**** LISTED RECORDS ****

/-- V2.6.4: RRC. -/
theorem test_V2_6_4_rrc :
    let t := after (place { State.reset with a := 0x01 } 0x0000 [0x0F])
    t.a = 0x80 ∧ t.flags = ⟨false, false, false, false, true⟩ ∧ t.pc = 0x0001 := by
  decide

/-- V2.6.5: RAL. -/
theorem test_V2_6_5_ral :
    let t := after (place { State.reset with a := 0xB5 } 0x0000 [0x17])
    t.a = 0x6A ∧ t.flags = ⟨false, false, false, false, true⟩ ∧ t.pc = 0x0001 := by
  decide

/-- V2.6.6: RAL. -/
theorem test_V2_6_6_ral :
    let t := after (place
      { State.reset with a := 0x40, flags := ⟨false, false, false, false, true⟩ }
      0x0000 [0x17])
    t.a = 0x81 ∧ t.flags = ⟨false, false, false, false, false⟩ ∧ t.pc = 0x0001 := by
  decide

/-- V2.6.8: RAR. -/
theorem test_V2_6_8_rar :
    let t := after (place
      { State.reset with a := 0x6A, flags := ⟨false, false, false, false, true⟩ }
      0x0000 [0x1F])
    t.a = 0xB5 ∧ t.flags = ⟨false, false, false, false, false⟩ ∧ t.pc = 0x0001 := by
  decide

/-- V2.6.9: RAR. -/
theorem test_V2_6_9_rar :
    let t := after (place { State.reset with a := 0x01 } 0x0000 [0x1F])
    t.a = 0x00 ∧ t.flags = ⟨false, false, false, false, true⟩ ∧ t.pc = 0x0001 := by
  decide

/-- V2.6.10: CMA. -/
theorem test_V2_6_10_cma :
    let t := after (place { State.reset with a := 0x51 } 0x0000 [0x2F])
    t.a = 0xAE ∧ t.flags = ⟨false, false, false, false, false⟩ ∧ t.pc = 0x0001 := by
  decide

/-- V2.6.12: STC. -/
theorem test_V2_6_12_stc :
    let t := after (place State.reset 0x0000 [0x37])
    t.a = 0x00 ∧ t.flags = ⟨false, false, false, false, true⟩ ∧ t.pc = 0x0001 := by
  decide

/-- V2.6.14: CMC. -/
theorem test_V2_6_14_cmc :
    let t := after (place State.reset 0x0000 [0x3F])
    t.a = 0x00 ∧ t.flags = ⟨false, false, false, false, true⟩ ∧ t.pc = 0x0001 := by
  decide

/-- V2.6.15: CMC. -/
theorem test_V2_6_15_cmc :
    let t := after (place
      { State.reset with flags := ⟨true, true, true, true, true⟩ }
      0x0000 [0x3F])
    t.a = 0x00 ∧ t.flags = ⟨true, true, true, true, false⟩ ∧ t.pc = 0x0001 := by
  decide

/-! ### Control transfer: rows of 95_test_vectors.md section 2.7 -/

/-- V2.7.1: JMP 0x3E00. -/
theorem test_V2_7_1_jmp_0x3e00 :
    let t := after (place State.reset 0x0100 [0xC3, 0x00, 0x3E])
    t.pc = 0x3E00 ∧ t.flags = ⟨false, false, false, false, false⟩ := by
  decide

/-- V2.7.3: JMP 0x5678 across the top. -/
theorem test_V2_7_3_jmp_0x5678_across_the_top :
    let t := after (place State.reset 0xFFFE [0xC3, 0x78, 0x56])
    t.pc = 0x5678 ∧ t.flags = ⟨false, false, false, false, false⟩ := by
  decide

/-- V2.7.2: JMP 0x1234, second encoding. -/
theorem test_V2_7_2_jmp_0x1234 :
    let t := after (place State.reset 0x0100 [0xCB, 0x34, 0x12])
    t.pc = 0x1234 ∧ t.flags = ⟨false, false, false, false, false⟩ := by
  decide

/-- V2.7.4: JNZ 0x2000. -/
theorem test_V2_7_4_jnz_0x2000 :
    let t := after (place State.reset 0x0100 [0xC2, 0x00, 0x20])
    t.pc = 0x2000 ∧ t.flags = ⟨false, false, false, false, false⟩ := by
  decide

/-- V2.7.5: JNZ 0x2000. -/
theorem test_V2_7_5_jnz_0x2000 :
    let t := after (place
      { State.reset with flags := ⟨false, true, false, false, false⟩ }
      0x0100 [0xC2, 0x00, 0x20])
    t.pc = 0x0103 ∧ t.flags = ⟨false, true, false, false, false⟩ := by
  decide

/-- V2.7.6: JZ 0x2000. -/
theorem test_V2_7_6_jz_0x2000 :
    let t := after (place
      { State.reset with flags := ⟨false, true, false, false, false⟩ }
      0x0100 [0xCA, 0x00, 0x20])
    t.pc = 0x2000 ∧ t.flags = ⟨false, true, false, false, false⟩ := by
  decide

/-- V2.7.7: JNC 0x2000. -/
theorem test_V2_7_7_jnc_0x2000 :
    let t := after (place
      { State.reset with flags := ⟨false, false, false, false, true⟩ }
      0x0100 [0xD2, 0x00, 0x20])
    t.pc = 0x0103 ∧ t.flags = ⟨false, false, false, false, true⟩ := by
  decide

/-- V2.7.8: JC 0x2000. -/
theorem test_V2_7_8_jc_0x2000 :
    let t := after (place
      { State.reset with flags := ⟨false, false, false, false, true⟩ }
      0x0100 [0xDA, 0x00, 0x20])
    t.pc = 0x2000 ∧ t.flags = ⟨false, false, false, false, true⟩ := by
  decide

****

The answer is to be the complete listing, transcribed exactly.

[ANSWER BOX]:
/-- V2.6.4: RRC. -/
theorem test_V2_6_4_rrc :
    let t := after (place { State.reset with a := 0x01 } 0x0000 [0x0F])
    t.a = 0x80 ∧ t.flags = ⟨false, false, false, false, true⟩ ∧ t.pc = 0x0001 := by
  decide

/-- V2.6.5: RAL. -/
theorem test_V2_6_5_ral :
    let t := after (place { State.reset with a := 0xB5 } 0x0000 [0x17])
    t.a = 0x6A ∧ t.flags = ⟨false, false, false, false, true⟩ ∧ t.pc = 0x0001 := by
  decide

/-- V2.6.6: RAL. -/
theorem test_V2_6_6_ral :
    let t := after (place
      { State.reset with a := 0x40, flags := ⟨false, false, false, false, true⟩ }
      0x0000 [0x17])
    t.a = 0x81 ∧ t.flags = ⟨false, false, false, false, false⟩ ∧ t.pc = 0x0001 := by
  decide

/-- V2.6.8: RAR. -/
theorem test_V2_6_8_rar :
    let t := after (place
      { State.reset with a := 0x6A, flags := ⟨false, false, false, false, true⟩ }
      0x0000 [0x1F])
    t.a = 0xB5 ∧ t.flags = ⟨false, false, false, false, false⟩ ∧ t.pc = 0x0001 := by
  decide

/-- V2.6.9: RAR. -/
theorem test_V2_6_9_rar :
    let t := after (place { State.reset with a := 0x01 } 0x0000 [0x1F])
    t.a = 0x00 ∧ t.flags = ⟨false, false, false, false, true⟩ ∧ t.pc = 0x0001 := by
  decide

/-- V2.6.10: CMA. -/
theorem test_V2_6_10_cma :
    let t := after (place { State.reset with a := 0x51 } 0x0000 [0x2F])
    t.a = 0xAE ∧ t.flags = ⟨false, false, false, false, false⟩ ∧ t.pc = 0x0001 := by
  decide

/-- V2.6.12: STC. -/
theorem test_V2_6_12_stc :
    let t := after (place State.reset 0x0000 [0x37])
    t.a = 0x00 ∧ t.flags = ⟨false, false, false, false, true⟩ ∧ t.pc = 0x0001 := by
  decide

/-- V2.6.14: CMC. -/
theorem test_V2_6_14_cmc :
    let t := after (place State.reset 0x0000 [0x3F])
    t.a = 0x00 ∧ t.flags = ⟨false, false, false, false, true⟩ ∧ t.pc = 0x0001 := by
  decide

/-- V2.6.15: CMC. -/
theorem test_V2_6_15_cmc :
    let t := after (place
      { State.reset with flags := ⟨true, true, true, true, true⟩ }
      0x0000 [0x3F])
    t.a = 0x00 ∧ t.flags = ⟨true, true, true, true, false⟩ ∧ t.pc = 0x0001 := by
  decide

/-! ### Control transfer: rows of 95_test_vectors.md section 2.7 -/

/-- V2.7.1: JMP 0x3E00. -/
theorem test_V2_7_1_jmp_0x3e00 :
    let t := after (place State.reset 0x0100 [0xC3, 0x00, 0x3E])
    t.pc = 0x3E00 ∧ t.flags = ⟨false, false, false, false, false⟩ := by
  decide

/-- V2.7.3: JMP 0x5678 across the top. -/
theorem test_V2_7_3_jmp_0x5678_across_the_top :
    let t := after (place State.reset 0xFFFE [0xC3, 0x78, 0x56])
    t.pc = 0x5678 ∧ t.flags = ⟨false, false, false, false, false⟩ := by
  decide

/-- V2.7.2: JMP 0x1234, second encoding. -/
theorem test_V2_7_2_jmp_0x1234 :
    let t := after (place State.reset 0x0100 [0xCB, 0x34, 0x12])
    t.pc = 0x1234 ∧ t.flags = ⟨false, false, false, false, false⟩ := by
  decide

/-- V2.7.4: JNZ 0x2000. -/
theorem test_V2_7_4_jnz_0x2000 :
    let t := after (place State.reset 0x0100 [0xC2, 0x00, 0x20])
    t.pc = 0x2000 ∧ t.flags = ⟨false, false, false, false, false⟩ := by
  decide

/-- V2.7.5: JNZ 0x2000. -/
theorem test_V2_7_5_jnz_0x2000 :
    let t := after (place
      { State.reset with flags := ⟨false, true, false, false, false⟩ }
      0x0100 [0xC2, 0x00, 0x20])
    t.pc = 0x0103 ∧ t.flags = ⟨false, true, false, false, false⟩ := by
  decide

/-- V2.7.6: JZ 0x2000. -/
theorem test_V2_7_6_jz_0x2000 :
    let t := after (place
      { State.reset with flags := ⟨false, true, false, false, false⟩ }
      0x0100 [0xCA, 0x00, 0x20])
    t.pc = 0x2000 ∧ t.flags = ⟨false, true, false, false, false⟩ := by
  decide

/-- V2.7.7: JNC 0x2000. -/
theorem test_V2_7_7_jnc_0x2000 :
    let t := after (place
      { State.reset with flags := ⟨false, false, false, false, true⟩ }
      0x0100 [0xD2, 0x00, 0x20])
    t.pc = 0x0103 ∧ t.flags = ⟨false, false, false, false, true⟩ := by
  decide

/-- V2.7.8: JC 0x2000. -/
theorem test_V2_7_8_jc_0x2000 :
    let t := after (place
      { State.reset with flags := ⟨false, false, false, false, true⟩ }
      0x0100 [0xDA, 0x00, 0x20])
    t.pc = 0x2000 ∧ t.flags = ⟨false, false, false, false, true⟩ := by
  decide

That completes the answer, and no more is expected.